**What this task involves**
Among the entries, find the lines with the string "hlen" and copy them.

::: Given records

/-- Settles O18: each effect writes registers by `setReg`, by one of its two composites with the
flag, or by a load of `V[0]` to `V[X]`; the other updates write none. -/
theorem registersKeptOutsideDestinations : Obligations.RegistersKeptOutsideDestinations := by
  intro i s t r h hr
  rcases exec_cases h with ⟨c, -, rfl⟩ | ⟨-, heff⟩
  · rfl
  unfold Effect at heff
  unfold mayWriteReg at hr
  cases i <;> simp only [not_or] at heff hr
  case ret =>
    obtain ⟨a, rest, -, rfl⟩ := heff
    rfl
  case seImm | sneImm | seReg | sneReg | skp | sknp =>
    all_goals
      obtain ⟨c, rfl⟩ := heff
      exact s.reg_skipIf c r
  case call | ldVxK | ldB | storeRegs =>
    all_goals
      obtain ⟨-, rfl⟩ := heff
      rfl
  case addReg | subReg | subnReg | shl =>
    all_goals
      obtain ⟨b, c, rfl⟩ := heff
      simp [State.reg_resultThenFlag, hr]
  case shr =>
    obtain ⟨c, rfl⟩ := heff
    simp [State.reg_flagThenResult, hr]
  case drw =>
    subst heff
    exact State.reg_setReg_ne _ _ _ _ hr
  case rnd =>
    subst heff
    exact State.reg_setReg_ne _ _ _ _ hr
  case loadRegs x =>
    subst heff
    have hlt : ¬ r.val < x.val + 1 := fun hlt => hr (Nat.le_of_lt_succ hlt)
    simp [State.reg_loadRegsFrom, Memory.length_readBytes, hlt]
  case ldImm | addImm | ldReg | orReg | andReg | xorReg | ldVxDT =>
    all_goals
      obtain ⟨b, rfl⟩ := heff
      exact State.reg_setReg_ne _ _ _ _ hr
  case ldI | addI | ldF =>
    all_goals
      obtain ⟨a, rfl⟩ := heff
      rfl
  all_goals
    subst heff
    rfl

/-- R24: the value a flag-writing instruction leaves is 0 or 1. -/
theorem flagByte_eq_zero_or_one (c : Bool) : flagByte c = 0 ∨ flagByte c = 1 := by
  cases c
  · exact .inl rfl
  · exact .inr rfl

/-- Settles O22: every effect listed writes a `flagByte` to `V[15]` last, but `8XY6`, which with
`X = 0xF` shifts the flag it has just written. -/
theorem flagIsZeroOrOne : Obligations.FlagIsZeroOrOne := by
  intro x y n i s t hi h hs ht
  rcases exec_cases h with ⟨c, -, rfl⟩ | ⟨-, heff⟩
  · cases ht
  have ofResultThenFlag : (∃ b c, t = s.resultThenFlag x b (flagByte c)) →
      t.reg vf = 0 ∨ t.reg vf = 1 := by
    rintro ⟨b, c, rfl⟩
    rw [State.reg_resultThenFlag, if_pos rfl]
    exact flagByte_eq_zero_or_one c
  have ofFlagThenShift : (∃ c, t = s.flagThenResult x (flagByte c) (fun a => a >>> 1)) →
      t.reg vf = 0 ∨ t.reg vf = 1 := by
    rintro ⟨c, rfl⟩
    rw [State.reg_flagThenResult]
    by_cases hx : vf = x
    · subst hx
      rw [if_pos rfl, if_pos rfl]
      cases c <;> exact .inl rfl
    · rw [if_neg hx, if_pos rfl]
      exact flagByte_eq_zero_or_one c
  have ofDraw : t = drawSprite x y n s → t.reg vf = 0 ∨ t.reg vf = 1 := by
    rintro rfl
    rw [drawSprite_eq, State.reg_setReg_same]
    exact flagByte_eq_zero_or_one _
  simp only [List.mem_cons, List.not_mem_nil, or_false] at hi
  rcases hi with rfl | rfl | rfl | rfl | rfl | rfl
  · exact ofResultThenFlag heff
  · exact ofResultThenFlag heff
  · exact ofFlagThenShift heff
  · exact ofResultThenFlag heff
  · exact ofResultThenFlag heff
  · exact ofDraw heff

/-! ### Memory -/

/-- Only `FX33` and `FX55` store (R60). -/
theorem exec_keeps_mem {i : Instr} {s t : State} (h : exec i s = .next t) (hldB : ∀ x, i ≠ .ldB x)
    (hstore : ∀ x, i ≠ .storeRegs x) : t.mem = s.mem := by
  rcases exec_cases h with ⟨c, -, rfl⟩ | ⟨-, heff⟩
  · rfl
  unfold Effect at heff
  cases i <;> simp only at heff
  case ldB x => exact absurd rfl (hldB x)
  case storeRegs x => exact absurd rfl (hstore x)
  case ret =>
    obtain ⟨a, rest, -, rfl⟩ := heff
    rfl
  case seImm | sneImm | seReg | sneReg | skp | sknp =>
    all_goals
      obtain ⟨c, rfl⟩ := heff
      rw [skipIf_eq]
  case call | ldVxK =>
    all_goals
      obtain ⟨-, rfl⟩ := heff
      rfl
  case addReg | subReg | subnReg | shl =>
    all_goals
      obtain ⟨b, c, rfl⟩ := heff
      rfl
  case cls | jp | jpV0 | rnd | drw | ldDTVx | ldSTVx | loadRegs =>
    all_goals
      subst heff
      rfl
  all_goals
    obtain ⟨b, rfl⟩ := heff
    rfl

/-- An instruction leaves memory alone, or stores its `bytesStored i` bytes from `I` on, all of them
in range (R65, R67). -/
theorem exec_mem {i : Instr} {s t : State} (h : exec i s = .next t) :
    t.mem = s.mem ∨ ∃ bs : List Byte, bs.length = bytesStored i ∧
      indexAddr s + bs.length ≤ Config.memSize ∧ t.mem = s.mem.writeBytes (indexAddr s) bs := by
  by_cases hldB : ∃ x, i = .ldB x
  · obtain ⟨x, rfl⟩ := hldB
    rcases execLdB_next.1 h with ⟨hin, rfl⟩ | ⟨-, rfl⟩
    · exact .inr ⟨bcdDigits (s.reg x), rfl, hin, rfl⟩
    · exact .inl rfl
  by_cases hstore : ∃ x, i = .storeRegs x
  · obtain ⟨x, rfl⟩ := hstore
    rcases execStoreRegs_next.1 h with ⟨hin, rfl⟩ | ⟨-, rfl⟩
    · have hlen := s.length_regsUpTo x
      exact .inr ⟨s.regsUpTo x, hlen, hlen ▸ hin, rfl⟩
    · exact .inl rfl
  exact .inl (exec_keeps_mem h (fun x e => hldB ⟨x, e⟩) (fun x e => hstore ⟨x, e⟩))

/-- Settles O19: what is stored from `I` on is read back inside that range alone. -/
theorem memoryKeptOutsideStoredBytes : Obligations.MemoryKeptOutsideStoredBytes := by
  intro i s t a h ha
  rcases exec_mem h with hmem | ⟨bs, hlen, hin, hmem⟩
  · rw [hmem]
  · rw [hmem, Memory.read_writeBytes _ _ _ _ hin, hlen, if_neg ha]

/-! ### The sound timer -/

/-- Settles O24: the check an instruction makes, its cause and its effect are the same with any
`ST`, which only `FX18` writes, with the value of a register. -/
theorem soundTimerIsUnobserved : Obligations.SoundTimerIsUnobserved := by
  intro i s t b h
  cases i
  case ret =>
    rcases execRet_next.1 h with ⟨hempty, rfl⟩ | ⟨a, rest, hstack, rfl⟩
    · exact ⟨_, execRet_next.2 (.inl ⟨hempty, rfl⟩), rfl⟩
    · exact ⟨_, execRet_next.2 (.inr ⟨a, rest, hstack, rfl⟩), rfl⟩
  case call =>
    rcases execCall_next.1 h with ⟨hfull, rfl⟩ | ⟨hfree, rfl⟩
    · exact ⟨_, execCall_next.2 (.inl ⟨hfull, rfl⟩), rfl⟩
    · exact ⟨_, execCall_next.2 (.inr ⟨hfree, rfl⟩), rfl⟩
  case drw =>
    rcases execDrw_next.1 h with ⟨hout, rfl⟩ | ⟨hin, hspill, rfl⟩ | ⟨hin, hfits, rfl⟩
    · exact ⟨_, execDrw_next.2 (.inl ⟨hout, rfl⟩), rfl⟩
    · exact ⟨_, execDrw_next.2 (.inr (.inl ⟨hin, hspill, rfl⟩)), rfl⟩
    · exact ⟨_, execDrw_next.2 (.inr (.inr ⟨hin, hfits, rfl⟩)), rfl⟩
  case skp | sknp =>
    all_goals
      rcases testKey_next.1 h with ⟨hbad, rfl⟩ | ⟨hkey, rfl⟩
      · exact ⟨_, testKey_next.2 (.inl ⟨hbad, rfl⟩), rfl⟩
      · refine ⟨_, testKey_next.2 (.inr ⟨hkey, rfl⟩), ?_⟩
        simp only [skipIf_eq]
        rfl
  case ldVxK =>
    rcases execLdVxK_next.1 h with ⟨hclosed, rfl⟩ | ⟨hopen, rfl⟩
    · exact ⟨_, execLdVxK_next.2 (.inl ⟨hclosed, rfl⟩), rfl⟩
    · exact ⟨_, execLdVxK_next.2 (.inr ⟨hopen, rfl⟩), rfl⟩
  case ldB =>
    rcases execLdB_next.1 h with ⟨hin, rfl⟩ | ⟨hout, rfl⟩
    · exact ⟨_, execLdB_next.2 (.inl ⟨hin, rfl⟩), rfl⟩
    · exact ⟨_, execLdB_next.2 (.inr ⟨hout, rfl⟩), rfl⟩
  case storeRegs =>
    rcases execStoreRegs_next.1 h with ⟨hin, rfl⟩ | ⟨hout, rfl⟩
    · exact ⟨_, execStoreRegs_next.2 (.inl ⟨hin, rfl⟩), rfl⟩
    · exact ⟨_, execStoreRegs_next.2 (.inr ⟨hout, rfl⟩), rfl⟩
  case loadRegs =>
    rcases execLoadRegs_next.1 h with ⟨hin, rfl⟩ | ⟨hout, rfl⟩
    · exact ⟨_, execLoadRegs_next.2 (.inl ⟨hin, rfl⟩), rfl⟩
    · exact ⟨_, execLoadRegs_next.2 (.inr ⟨hout, rfl⟩), rfl⟩
  case seImm | sneImm | seReg | sneReg =>
    all_goals
      obtain rfl := next_inj.1 h.symm
      refine ⟨_, rfl, ?_⟩
      simp only [skipIf_eq]
      rfl
  all_goals
    cases h
    exact ⟨_, rfl, rfl⟩

end Sys2Proof.Machine
end

section
/-! The invariant of every reachable state (spec/10_state.md R23, R26, R32, R38). -/

namespace Sys2Proof.Machine

theorem zextAddr_le (nnn : BitVec 12) : (zextAddr nnn).toNat ≤ 0xFFF := by
  rw [zextAddr_toNat]
  omega

/-- `BNNN`'s sum of a byte and a 12-bit address is not reduced: it fits a word (R114). -/
theorem zextByte_add_zextAddr_toNat (b : Byte) (nnn : BitVec 12) :
    (zextByte b + zextAddr nnn).toNat = b.toNat + nnn.toNat := by
  have hb : (zextByte b).toNat = b.toNat := BitVec.toNat_setWidth_of_le (by decide)
  rw [BitVec.toNat_add, hb, zextAddr_toNat, Nat.mod_eq_of_lt (by omega)]

/-- A skip moves `pc` by at most 2. -/
theorem skipIf_pc_le (c : Bool) {s : State} (hpc : s.pc.toNat ≤ 4096) :
    (skipIf c s).pc.toNat ≤ 4098 := by
  rw [skipIf_eq]
  cases c
  · exact hpc.trans (by decide : 4096 ≤ 4098)
  · exact (Nat.mod_le _ _).trans (Nat.add_le_add_right hpc 2)

/-! ### The parts of the invariant, instruction by instruction -/

section
variable {i : Instr} {s t : State} (h : exec i s = .next t)
include h

theorem exec_mem_wf (hwf : s.mem.wf) : t.mem.wf := by
  rcases exec_mem h with hmem | ⟨bs, -, -, hmem⟩
  · rwa [hmem]
  · rw [hmem]
    exact Memory.wf_writeBytes bs s.mem _ hwf

/-- `pc` after an instruction is as it was, one skip further, a return address, a 12-bit address, or
the sum of one and a byte (R110 to R118). -/
theorem exec_pc_le (hpc : s.pc.toNat ≤ 4096)
    (hstack : ∀ a ∈ s.stack, 2 ≤ a.toNat ∧ a.toNat ≤ 4096) : t.pc.toNat ≤ 0x10FE := by
  by_cases hw : writesPc i
  case neg =>
    rw [exec_keeps_pc h hw]
    omega
  rcases exec_cases h with ⟨c, -, rfl⟩ | ⟨-, heff⟩
  · exact hpc.trans (by decide)
  cases i
  case ret =>
    obtain ⟨a, rest, hs, rfl⟩ := heff
    exact (hstack a (by simp [hs])).2.trans (by decide)
  case jp nnn =>
    obtain rfl := heff
    exact (zextAddr_le nnn).trans (by decide)
  case call nnn =>
    obtain ⟨-, rfl⟩ := heff
    exact (zextAddr_le nnn).trans (by decide)
  case jpV0 nnn =>
    obtain rfl := heff
    rw [State.setPc_pc, zextByte_add_zextAddr_toNat]
    omega
  case seImm | sneImm | seReg | sneReg | skp | sknp =>
    all_goals
      obtain ⟨c, rfl⟩ := heff
      exact (skipIf_pc_le c hpc).trans (by decide)
  all_goals exact hw.elim

/-- What an instruction does to the stack: nothing, the push of `pc` while it is not full, or a pop
(R32, R112, R113). -/
theorem exec_stack : t.stack = s.stack ∨ (stackFull s = false ∧ t.stack = s.pc :: s.stack) ∨
    ∃ a, s.stack = a :: t.stack := by
  by_cases hcall : ∃ nnn, i = .call nnn
  · obtain ⟨nnn, rfl⟩ := hcall
    rcases execCall_next.1 h with ⟨-, rfl⟩ | ⟨hfree, rfl⟩
    · exact .inl rfl
    · exact .inr (.inl ⟨hfree, rfl⟩)
  by_cases hret : i = .ret
  · subst hret
    rcases execRet_next.1 h with ⟨-, rfl⟩ | ⟨a, rest, hs, rfl⟩
    · exact .inl rfl
    · exact .inr (.inr ⟨a, hs⟩)
  exact .inl (exec_keeps_stack h (fun nnn e => hcall ⟨nnn, e⟩) hret)

theorem exec_return_addr (hpc : 2 ≤ s.pc.toNat ∧ s.pc.toNat ≤ 4096)
    (hstack : ∀ a ∈ s.stack, 2 ≤ a.toNat ∧ a.toNat ≤ 4096) :
    ∀ a ∈ t.stack, 2 ≤ a.toNat ∧ a.toNat ≤ 4096 := by
  rcases exec_stack h with hs | ⟨-, hs⟩ | ⟨b, hs⟩
  · rwa [hs]
  · rw [hs]
    exact List.forall_mem_cons.2 ⟨hpc, hstack⟩
  · rw [hs] at hstack
    exact (List.forall_mem_cons.1 hstack).2

theorem exec_depth_le (hdepth : ∀ l, s.stackLimit = some l → s.stack.length ≤ l) :
    ∀ l, t.stackLimit = some l → t.stack.length ≤ l := by
  intro l hl
  rw [exec_keeps_stackLimit h] at hl
  have hle := hdepth l hl
  rcases exec_stack h with hs | ⟨hfree, hs⟩ | ⟨b, hs⟩
  · rwa [hs]
  · have hne : s.stack.length ≠ l := by simpa [stackFull, hl] using hfree
    rw [hs, List.length_cons]
    omega
  · rw [hs, List.length_cons] at hle
    omega

/-- Only `FX0A` parks, without a fatal condition and with its source open (R204, R205). -/
theorem exec_parked_live (hrun : s.Running) :
    t.wait ≠ none → t.halt = none ∧ t.inputOpen = true := by
  obtain ⟨hhalt, hwait⟩ := hrun
  intro hparked
  by_cases hpark : ∃ x, i = .ldVxK x
  · obtain ⟨x, rfl⟩ := hpark
    rcases execLdVxK_next.1 h with ⟨-, rfl⟩ | ⟨hopen, rfl⟩
    · exact absurd hwait hparked
    · exact ⟨hhalt, hopen⟩
  · rw [exec_keeps_wait h (fun x e => hpark ⟨x, e⟩)] at hparked
    exact absurd hwait hparked

end

/-! ### The invariant, event by event -/

/-- The invariant does not mention the general registers, `I`, the timers, the mask, the pixels and
the events to come. -/
theorem State.Inv.of_same {s t : State} (hi : s.Inv) (hmem : t.mem = s.mem) (hpc : t.pc = s.pc)
    (hstack : t.stack = s.stack) (hlimit : t.stackLimit = s.stackLimit)
    (hlive : t.wait ≠ none → t.halt = none ∧ t.inputOpen = true) : t.Inv :=
  ⟨hmem ▸ hi.mem_wf, hpc ▸ hi.pc_le, hstack ▸ hi.return_addr,
    by rw [hlimit, hstack]; exact hi.depth_le, hlive⟩

theorem EventComesNext.inv {e : Event} {s s0 : State} (h : EventComesNext e s s0) (hi : s.Inv) :
    s0.Inv := by
  rw [h.same]
  exact hi.of_same rfl rfl rfl rfl hi.parked_live

/-- Up to the last fetch, `pc` does not wrap when it advances (R90). -/
theorem State.advance_pc_toNat {s : State} (h : s.pc.toNat < 4095) :
    s.advance.pc.toNat = s.pc.toNat + 2 := by
  rw [State.advance_pc, BitVec.toNat_add, Nat.mod_eq_of_lt]
  · rfl
  · exact Nat.lt_trans (Nat.add_lt_add_right h 2) (by decide)

/-- The step cycle keeps the invariant (R90, R91). -/
theorem runStep_inv {s t : State} (hi : s.Inv) (hrun : s.Running) (h : runStep s = .next t) :
    t.Inv := by
  have hnotParked : s.wait ≠ none → False := fun hne => hne hrun.2
  rcases runStep_next.1 h with ⟨-, rfl⟩ | ⟨hpc, c, -, rfl⟩ | ⟨hpc, i, -, hx⟩
  · exact hi.of_same rfl rfl rfl rfl fun hne => (hnotParked hne).elim
  · have hadv := State.advance_pc_toNat hpc
    refine ⟨hi.mem_wf, ?_, hi.return_addr, hi.depth_le, fun hne => (hnotParked hne).elim⟩
    rw [State.setHalt_pc]
    omega
  · have hadv := State.advance_pc_toNat hpc
    have hbounds : 2 ≤ s.advance.pc.toNat ∧ s.advance.pc.toNat ≤ 4096 := by omega
    exact ⟨exec_mem_wf hx hi.mem_wf, exec_pc_le hx hbounds.2 hi.return_addr,
      exec_return_addr hx hbounds hi.return_addr, exec_depth_le hx hi.depth_le,
      exec_parked_live hx hrun⟩

/-- A key event parks nobody, and leaves `HALT` and the source alone. -/
theorem keyEvent_inv {s : State} (hi : s.Inv) (phys : PhysKey) (pressed : Bool) :
    (keyEvent phys pressed s).Inv := by
  rw [keyEvent_same]
  refine hi.of_same rfl rfl rfl rfl fun hne => hi.parked_live fun hw => hne ?_
  rw [keyEvent_idle (.inl hw)]
  exact hw

/-- A disconnect closes the source and so leaves nobody parked (R252). -/
theorem disconnect_wait {s : State} (hi : s.Inv) : (disconnect s).wait = none := by
  by_cases hw : s.wait = none
  · rw [disconnect_idle (.inl hw)]
    exact hw
  · rw [disconnect_waiting hw (hi.parked_live hw).1]
    rfl

theorem disconnect_inv {s : State} (hi : s.Inv) : (disconnect s).Inv := by
  have hw := disconnect_wait hi
  rw [disconnect_same] at hw ⊢
  exact hi.of_same rfl rfl rfl rfl fun hne => absurd hw hne

theorem stepEnabled_iff {s : State} : stepEnabled s = true ↔ s.Running := by
  simp [stepEnabled, State.Running]

theorem runEvent_inv {e : Event} {s t : State} (hi : s.Inv) (h : runEvent e s = .next t) :
    t.Inv := by
  cases he : enabled e s with
  | false =>
    rw [runEvent_disabled he, next_inj] at h
    exact h ▸ hi
  | true =>
    rw [runEvent_enabled he] at h
    cases e with
    | step => exact runStep_inv hi (stepEnabled_iff.1 he) h
    | tick =>
      cases h
      exact hi.of_same rfl rfl rfl rfl hi.parked_live
    | key phys pressed =>
      cases h
      exact keyEvent_inv hi phys pressed
    | disconnect =>
      cases h
      exact disconnect_inv hi
    | snapshot =>
      cases h
      exact hi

::::::

**Answer for the task**
    · have hlen := s.length_regsUpTo x
      exact .inr ⟨s.regsUpTo x, hlen, hlen ▸ hin, rfl⟩
  rcases exec_mem h with hmem | ⟨bs, hlen, hin, hmem⟩
  · rw [hmem, Memory.read_writeBytes _ _ _ _ hin, hlen, if_neg ha]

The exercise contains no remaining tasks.